EXERCISE DESCRIPTION
If a line in the data below holds the word "whose", include it in the count. Give only the final number.

** PROVIDED DATA follows **

/-- A row whose VP 3 shares its quad with VP 2, which stands at another word. -/
def qvrow : Row :=
  { row with vps := [(2, { VP.fresh with st := .thr }), (3, { VP.fresh with st := .thr, fetch := 64 })], bundles := [bund] }
theorem wit_quads : (sL.slice lrow).parity = [] ∧ lrow.threadLive = false ∧ (sL.lockLV lrow blk).active 0 ≠ [] ∧
    okAnd ((vL.noteMask 0).vecAt 1 (vL.active 0) []) (fun q => okAnd (q.2.put 3 (q.2.tagOf 1) [(0, 1)]) fun _ => true) = true ∧
    quadReady vrow (sV.vlmax vrow) bund mem3 = true ∧ quadReady qvrow ((sv qvrow lslice).vlmax qvrow) bund mem3 = false ∧
    (sv qvrow lslice).VpIssues qvrow 0 bund mem3 ∧ classWaitOk qvrow.cls qvrow.cls true = true ∧
    (sV.thrLV vrow 3).active 0 ≠ [] ∧
    okAnd (((sV.thrLV vrow 3).noteMask 0).vecAt 1 ((sV.thrLV vrow 3).active 0) []) (fun q => okAnd (q.2.put 3 (q.2.tagOf 1) [(3, 1)]) fun _ => true) = true :=
  ⟨by decide, by decide, by decide, by decide +kernel, by decide +kernel, by decide +kernel, ⟨by decide, by rfl, by rfl, by rfl⟩, by decide,
    by decide, by decide +kernel⟩
/-- A queue entry. -/
def ent : QEnt := { v := 0x80, tag := .i8 }
/-- The bundle at element 0, and the row with it and a seed. -/
def vrow0 : Row :=
  { row with vps := [(0, { VP.fresh with st := .thr, fetch := 64 })], bundles := [{ bund with mem := [{ mem3 with e := 0 }] }], seedQ := [ent] }
/-- The row whose element 3 has an entry, and one whose lane 4 is full. -/
def rrow : Row := { vrow with recvQ := [(3, ent)] }
/-- The receiving lane full. -/
def frow4 : Row := { vrow with recvQ := [(4, ent), (4, ent), (4, ent), (4, ent)] }
/-- The block with an entry on its way to element 3. -/
def qblk : LaneRun := { blk with sends := [(2, [ent])] }
/-- The row with it. -/
def qblkrow : Row := { row with blocks := [qblk] }
/-- A block whose header names flag 2 in SETB, and its row with that flag at 15. -/
def sblk : LaneRun := { blk with hd := { probeHeader with setb := 2 } }
/-- The row. -/
def sbrow : Row := { row with blocks := [sblk], cf := row.cf.set 2 15 }
theorem wit_queue_flag : (sl0 sbrow lslice).LanesIssue sbrow sblk ∧ setbFull (sl0 sbrow lslice) sblk.hd.setb (.ctl 0) = true ∧
    setbFull sL blk.hd.setb (.ctl 0) = false ∧ setbFull sV bund.hd.setb (.vp 0 3) = false :=
  ⟨⟨by decide, by rfl, by rfl, by rfl⟩, by decide, by decide, by decide⟩
theorem wit_queue_words : okAnd (laneQsnd (.vec 1) 0 vL) (fun _ => true) = true ∧ okAnd (laneQrcv 3 1 (sL.lockLV qblkrow qblk)) (fun _ => true) = true ∧
    (sV.slice vrow).maskBit 0 3 = true ∧ okAnd (vV.src (.vec 1) [3]) (fun q => q.2.pend.isNone) = true ∧ 4 ≤ laneEntries frow4 ((3 + 1) % frow4.w) ∧
    ¬ 4 ≤ laneEntries vrow ((3 + 1) % vrow.w) ∧ 3 + 1 ≠ sV.vlmax vrow ∧ ((sV.slice vrow).reg (3 : Reg)).tag = .i32 ∧
    (∀ p ∈ vrow.recvQ, p.1 ≠ 3) ∧ rrow.recvQ.find? (·.1 == 3) = some (3, ent) ∧ vrow0.seedQ = ent :: [] ∧
    okAnd (({ (sv vrow0 lslice).thrLV vrow0 0 with r := { vrow0 with seedQ := [] } } : LV).put 3 .i32 [(0, 1)]) (fun _ => true) = true ∧
    okAnd (({ vV with r := { rrow with recvQ := dropFirst 3 rrow.recvQ } } : LV).put 3 .i32 [(3, 1)]) (fun _ => true) = true ∧
    (sv frow4 lslice).row? 0 = some frow4 := by decide +kernel
/-- Element `e` of v`n`, 32 bits wide, after a step. -/
def el (o : Out) (n e : Nat) (t : Nat := 32) : Option Nat := (nx o).map fun s => (s.slice row).elem 32 n t e
/-- A block that sends v1 and receives into v3, at its first word; a row with it and a seed. -/
def pairblk : LaneRun :=
  { blk with words := [BitVec.ofNat 32 ((encode (.qsnd (.vec 1) 0)).getD 0), BitVec.ofNat 32 ((encode (.qrcv 3 0)).getD 0)] }
/-- The row. -/
def pairrow : Row := { row with blocks := [pairblk] }
/-- A block whose elements 0 to 2 have sent, and its row with a seed. -/
def sentblk : LaneRun := { blk with sends := [(0, [ent]), (1, [ent]), (2, [ent])] }
/-- The row. -/
def sentrow : Row := { row with blocks := [sentblk], seedQ := [ent] }
/-- The lane of element 1 full, and the drain queue full. -/
def fullrow (n : Nat) : Row := { lrow with recvQ := List.replicate n (1, ent), drainQ := List.replicate n ent }
theorem wit_queue_pairing : (sl0 pairrow lslice).LanesIssue pairrow pairblk ∧ pairrow.threadLive = false ∧ ((sl0 pairrow lslice).slice pairrow).vestart = 0 ∧
    ((sl0 pairrow lslice).slice pairrow).vl ≤ 2 ^ 15 ∧ pairblk.rcvd = [] ∧
    (pairblk.words.drop pairblk.idx).map (fun w => decodeWord w.toNat) = [some (.qsnd (.vec 1) 0)] ++ [some (.qrcv 3 0)] ∧
    operandOk ((sl0 pairrow lslice).slice pairrow) (nregOf pairrow.nregCode) (1 : Reg) 32 = true :=
  ⟨⟨by decide, by rfl, by rfl, by rfl⟩, by decide, by decide, by decide, by decide, by decide +kernel, by decide⟩
theorem wit_queue_entries : (sl0 sentrow lslice).LanesIssue sentrow sentblk ∧ ((sl0 sentrow lslice).lockLV sentrow sentblk).active 0 = [0, 1, 2, 3] ∧
    sentrow.seedQ.head? = some ent ∧ (∀ e ∈ [1, 2, 3], (FMap.getD sentblk.sends (e - 1) [])[FMap.getD sentblk.rcvd e 0]? = some ent) ∧
    lrow.seedQ.head? = none ∧ (sL.slice lrow).strip.nr = false ∧ vL.active 0 = [0, 1, 2, 3] :=
  ⟨⟨by decide, by rfl, by rfl, by rfl⟩, by decide, by decide, by decide, by decide, by decide, by decide⟩
theorem wit_queue_places : (sl0 (fullrow 4) lslice).LanesIssue (fullrow 4) blk ∧ okAnd ((vL.noteMask 0).src (.vec 1) (vL.active 0)) (fun q => q.2.pend.isNone) = true ∧
    ((fullrow 4).recvQ.filter fun q => q.1 % row.w == (0 + 1) % row.w).length = 4 ∧ ((fullrow 3).recvQ.filter fun q => q.1 % row.w == (0 + 1) % row.w).length = 3 ∧
    4 ≤ (fullrow 4).drainQ.length ∧ ¬ 4 ≤ (fullrow 3).drainQ.length ∧ 3 + 1 = (sL.slice lrow).vl :=
  ⟨⟨by decide, by rfl, by rfl, by rfl⟩, by decide +kernel, by decide, by decide, by decide, by decide, by decide⟩
theorem test_lock_qrcv : el (exec (.qrcv 3 0) (sl0 sentrow lslice)) 3 1 = some 0x80 ∧
    (nx (exec (.qrcv 3 0) sL)).map (fun s => s.cave.recs.map fun k => (k.code, k.f)) = some [(.qempty, 0)] := by decide +kernel
theorem test_lock_qover : (nx (exec (.qsnd (.vec 1) 2) (sl0 (fullrow 4) lslice))).map (fun s => s.cave.recs.map fun k => (k.code, k.f)) =
    some [(.qover, 0)] := by decide +kernel
theorem wit_destinations : 1 + 3 / 32 * (32 / 8) / 64 < 32 ∧ operandOk vL.sl vL.nreg 3 Tag.i32.width = true ∧ operandOk vL.sl vL.nreg 9 Tag.i64.width = false ∧
    (∀ n ∈ (List.range (gop vL.sl.ew vL.sl.grp Tag.i32.width)).map ((3 : Reg).val + ·), (vL.sl.reg n).tag = .i32) ∧
    (∃ n ∈ (List.range (gop vL.sl.ew vL.sl.grp Tag.bf16.width)).map ((3 : Reg).val + ·), (vL.sl.reg n).tag ≠ .bf16) ∧ vV.thr ≠ none ∧ vL.pend = none ∧ vV.pend = none ∧
    vL.r.threadLive = false ∧ ((sl0 { lrow with vps := vrow.vps } lslice).lockLV { lrow with vps := vrow.vps } blk).r.threadLive = true ∧
    (∀ j < 32 / 8, ∀ k < 32 / 8, byteLoc 32 1 (32 / 8) 2 j ≠ byteLoc 32 1 (32 / 8) 3 k) := by decide +kernel

theorem test_vadd_wraps : el (exec (.vadd 3 1 (.vec 2) 0) sL) 3 2 = some (2 ^ 32 - 5) ∧ el (exec (.vadd 3 1 (.vec 2) 0) sL) 3 3 = some 8 := by decide +kernel
theorem test_vadd_masked : el (exec (.vadd 3 1 (.vec 2) 1) sL) 3 2 = some 0 ∧ el (exec (.vadd 3 1 (.vec 2) 1) sL) 3 3 = some 8 := by decide +kernel
theorem test_vp_vsub : el (exec (.vsub 3 1 (.vec 2) 0) sV) 3 3 = some 6 ∧ el (exec (.vsub 3 1 (.vec 2) 0) sV) 3 2 = some 0 := by decide +kernel
theorem test_vcmp_signed : (nx (exec (.vcmpLtS 4 2 (.vec 1) 0) sL)).map (fun s => ((s.slice row).mask 4).set) = some [2, 3] := by
  decide +kernel
theorem test_vfadd : el (exec (.vfadd 6 4 (.vec 5) 0) sL) 6 0 16 = some 0x4040 := by decide +kernel
theorem test_vwmul : el (exec (.vwmulS 8 1 (.vec 2) 0) sL) 8 2 64 = some (2 ^ 64 - 24) := by decide +kernel
theorem test_vredsum : el (exec (.vredsum 3 1 (.vec 2) 0) sL) 3 0 = some 16 := by decide +kernel
theorem test_qswp : el (exec (.qswpH 3 1 0) sL) 3 2 = some 7 ∧ el (exec (.qbc 3 1 2 0) sL) 3 0 = some 3 := by decide +kernel
theorem test_qrcv_sign : (nx (exec (.qrcv 3 0) (sv rrow lslice))).map (fun s => (s.rows.map (·.recvQ), (s.slice row).elem 32 3 32 3)) = some ([[]], 0x80) := by
  decide +kernel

** End of PROVIDED DATA **

FINISHED EXERCISE
4